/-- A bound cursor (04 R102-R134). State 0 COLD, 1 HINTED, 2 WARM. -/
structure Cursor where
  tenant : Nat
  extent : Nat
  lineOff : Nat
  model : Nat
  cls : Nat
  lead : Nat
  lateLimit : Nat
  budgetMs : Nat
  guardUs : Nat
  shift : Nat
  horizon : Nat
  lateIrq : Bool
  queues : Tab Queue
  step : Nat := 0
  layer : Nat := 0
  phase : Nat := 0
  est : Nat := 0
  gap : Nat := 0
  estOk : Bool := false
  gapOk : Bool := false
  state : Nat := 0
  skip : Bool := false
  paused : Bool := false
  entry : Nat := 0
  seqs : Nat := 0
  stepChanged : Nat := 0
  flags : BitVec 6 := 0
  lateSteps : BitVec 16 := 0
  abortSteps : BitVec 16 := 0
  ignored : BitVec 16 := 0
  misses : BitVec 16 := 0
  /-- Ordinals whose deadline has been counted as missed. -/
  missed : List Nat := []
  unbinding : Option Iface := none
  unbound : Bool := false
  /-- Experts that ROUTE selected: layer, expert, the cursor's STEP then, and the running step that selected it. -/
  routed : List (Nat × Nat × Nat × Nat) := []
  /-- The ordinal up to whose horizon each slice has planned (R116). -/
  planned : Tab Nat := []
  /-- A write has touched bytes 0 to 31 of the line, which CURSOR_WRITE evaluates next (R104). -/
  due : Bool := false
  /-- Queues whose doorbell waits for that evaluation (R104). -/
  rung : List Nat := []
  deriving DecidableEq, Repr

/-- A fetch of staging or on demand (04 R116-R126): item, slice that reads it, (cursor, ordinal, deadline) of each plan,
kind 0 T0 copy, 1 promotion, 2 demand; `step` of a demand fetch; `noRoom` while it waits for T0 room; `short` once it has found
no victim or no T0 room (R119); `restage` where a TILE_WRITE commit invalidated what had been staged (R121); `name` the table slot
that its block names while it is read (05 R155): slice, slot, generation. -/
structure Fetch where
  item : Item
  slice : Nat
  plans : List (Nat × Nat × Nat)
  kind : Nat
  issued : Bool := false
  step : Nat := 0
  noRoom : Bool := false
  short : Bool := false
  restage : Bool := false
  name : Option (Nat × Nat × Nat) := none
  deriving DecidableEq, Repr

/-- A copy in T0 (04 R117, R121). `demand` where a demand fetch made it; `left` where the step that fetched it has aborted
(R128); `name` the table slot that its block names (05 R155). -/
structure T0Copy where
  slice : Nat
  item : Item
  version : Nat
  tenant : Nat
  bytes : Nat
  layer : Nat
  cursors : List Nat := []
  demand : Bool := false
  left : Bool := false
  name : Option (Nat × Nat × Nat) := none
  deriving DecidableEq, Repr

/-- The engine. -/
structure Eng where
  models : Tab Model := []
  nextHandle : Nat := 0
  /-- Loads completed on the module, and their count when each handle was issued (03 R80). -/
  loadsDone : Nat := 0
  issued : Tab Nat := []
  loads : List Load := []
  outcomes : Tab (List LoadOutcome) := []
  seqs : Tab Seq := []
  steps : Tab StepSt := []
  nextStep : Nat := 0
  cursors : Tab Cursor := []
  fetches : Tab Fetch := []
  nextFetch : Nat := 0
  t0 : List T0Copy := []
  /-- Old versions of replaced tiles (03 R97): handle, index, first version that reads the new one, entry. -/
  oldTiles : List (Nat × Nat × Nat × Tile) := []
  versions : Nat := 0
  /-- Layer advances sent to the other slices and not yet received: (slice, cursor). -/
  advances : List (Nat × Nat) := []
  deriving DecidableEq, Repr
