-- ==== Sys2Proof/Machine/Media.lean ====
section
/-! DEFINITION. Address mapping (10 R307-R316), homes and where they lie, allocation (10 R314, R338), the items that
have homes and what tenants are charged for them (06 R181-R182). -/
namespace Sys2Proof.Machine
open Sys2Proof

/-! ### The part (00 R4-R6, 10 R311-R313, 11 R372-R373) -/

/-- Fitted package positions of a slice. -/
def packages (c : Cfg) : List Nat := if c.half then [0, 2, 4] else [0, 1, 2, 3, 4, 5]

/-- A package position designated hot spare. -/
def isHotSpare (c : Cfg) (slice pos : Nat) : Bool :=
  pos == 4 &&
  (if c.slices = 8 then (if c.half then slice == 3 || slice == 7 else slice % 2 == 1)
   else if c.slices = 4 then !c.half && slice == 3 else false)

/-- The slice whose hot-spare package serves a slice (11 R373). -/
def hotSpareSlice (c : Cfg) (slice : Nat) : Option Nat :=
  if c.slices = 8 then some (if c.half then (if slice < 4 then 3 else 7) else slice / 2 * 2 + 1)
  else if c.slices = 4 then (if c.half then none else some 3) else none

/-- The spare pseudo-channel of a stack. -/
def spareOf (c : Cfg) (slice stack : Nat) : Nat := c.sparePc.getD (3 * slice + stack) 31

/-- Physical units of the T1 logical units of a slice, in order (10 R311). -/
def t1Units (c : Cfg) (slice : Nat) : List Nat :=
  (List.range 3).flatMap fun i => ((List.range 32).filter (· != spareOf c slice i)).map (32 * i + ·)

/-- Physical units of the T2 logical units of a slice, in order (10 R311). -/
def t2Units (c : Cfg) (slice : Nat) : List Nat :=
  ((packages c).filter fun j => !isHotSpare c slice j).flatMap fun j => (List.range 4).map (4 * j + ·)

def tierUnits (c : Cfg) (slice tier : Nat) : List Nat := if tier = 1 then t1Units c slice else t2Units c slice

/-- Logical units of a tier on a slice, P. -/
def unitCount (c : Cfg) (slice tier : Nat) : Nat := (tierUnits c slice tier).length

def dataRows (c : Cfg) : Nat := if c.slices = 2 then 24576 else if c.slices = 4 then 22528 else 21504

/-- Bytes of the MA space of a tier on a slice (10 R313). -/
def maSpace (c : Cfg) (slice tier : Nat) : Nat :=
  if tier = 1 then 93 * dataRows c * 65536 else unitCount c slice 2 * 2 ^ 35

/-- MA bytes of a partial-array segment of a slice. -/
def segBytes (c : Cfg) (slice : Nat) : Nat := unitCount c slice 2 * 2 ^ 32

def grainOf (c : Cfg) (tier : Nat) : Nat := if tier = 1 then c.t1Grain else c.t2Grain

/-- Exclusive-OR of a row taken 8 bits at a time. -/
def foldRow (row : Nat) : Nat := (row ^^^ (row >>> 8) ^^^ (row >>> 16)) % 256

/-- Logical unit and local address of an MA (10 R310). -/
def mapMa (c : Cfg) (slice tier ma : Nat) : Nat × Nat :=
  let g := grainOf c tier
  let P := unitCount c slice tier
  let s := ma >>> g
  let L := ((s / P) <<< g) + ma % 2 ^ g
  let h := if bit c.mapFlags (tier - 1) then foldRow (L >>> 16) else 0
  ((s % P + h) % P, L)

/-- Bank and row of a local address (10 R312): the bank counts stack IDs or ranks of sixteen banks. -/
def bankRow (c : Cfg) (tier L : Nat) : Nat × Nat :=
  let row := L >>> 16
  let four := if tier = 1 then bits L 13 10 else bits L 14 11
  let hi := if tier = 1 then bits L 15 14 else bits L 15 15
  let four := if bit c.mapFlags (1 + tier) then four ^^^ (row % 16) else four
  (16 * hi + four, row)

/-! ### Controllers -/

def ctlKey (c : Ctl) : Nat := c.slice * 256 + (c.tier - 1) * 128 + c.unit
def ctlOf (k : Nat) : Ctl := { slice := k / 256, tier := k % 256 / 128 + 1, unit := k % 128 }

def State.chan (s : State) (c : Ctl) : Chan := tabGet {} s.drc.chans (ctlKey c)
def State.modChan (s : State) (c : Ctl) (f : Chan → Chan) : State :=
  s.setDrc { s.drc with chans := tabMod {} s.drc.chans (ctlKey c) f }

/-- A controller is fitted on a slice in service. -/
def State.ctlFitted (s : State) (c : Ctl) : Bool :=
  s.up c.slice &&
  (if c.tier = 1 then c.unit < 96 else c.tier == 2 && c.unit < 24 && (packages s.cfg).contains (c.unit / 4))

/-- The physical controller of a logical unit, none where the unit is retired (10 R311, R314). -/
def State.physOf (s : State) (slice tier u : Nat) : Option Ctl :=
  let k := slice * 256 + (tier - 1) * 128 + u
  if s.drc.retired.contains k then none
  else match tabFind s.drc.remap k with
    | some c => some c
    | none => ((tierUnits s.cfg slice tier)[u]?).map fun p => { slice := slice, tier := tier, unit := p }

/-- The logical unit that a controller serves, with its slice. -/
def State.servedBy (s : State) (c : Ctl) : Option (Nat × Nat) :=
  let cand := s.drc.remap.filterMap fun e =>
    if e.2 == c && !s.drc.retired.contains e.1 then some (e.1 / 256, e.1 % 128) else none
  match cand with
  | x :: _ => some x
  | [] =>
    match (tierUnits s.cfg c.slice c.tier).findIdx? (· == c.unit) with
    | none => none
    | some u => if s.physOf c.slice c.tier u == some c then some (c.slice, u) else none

* **What you will do**
Go through the listing above and pull out each line containing the word "restage".

* **Solution to this task**
no victim or no T0 room (R119); `restage` where a TILE_WRITE commit invalidated what had been staged (R121); `name` the table slot
  restage : Bool := false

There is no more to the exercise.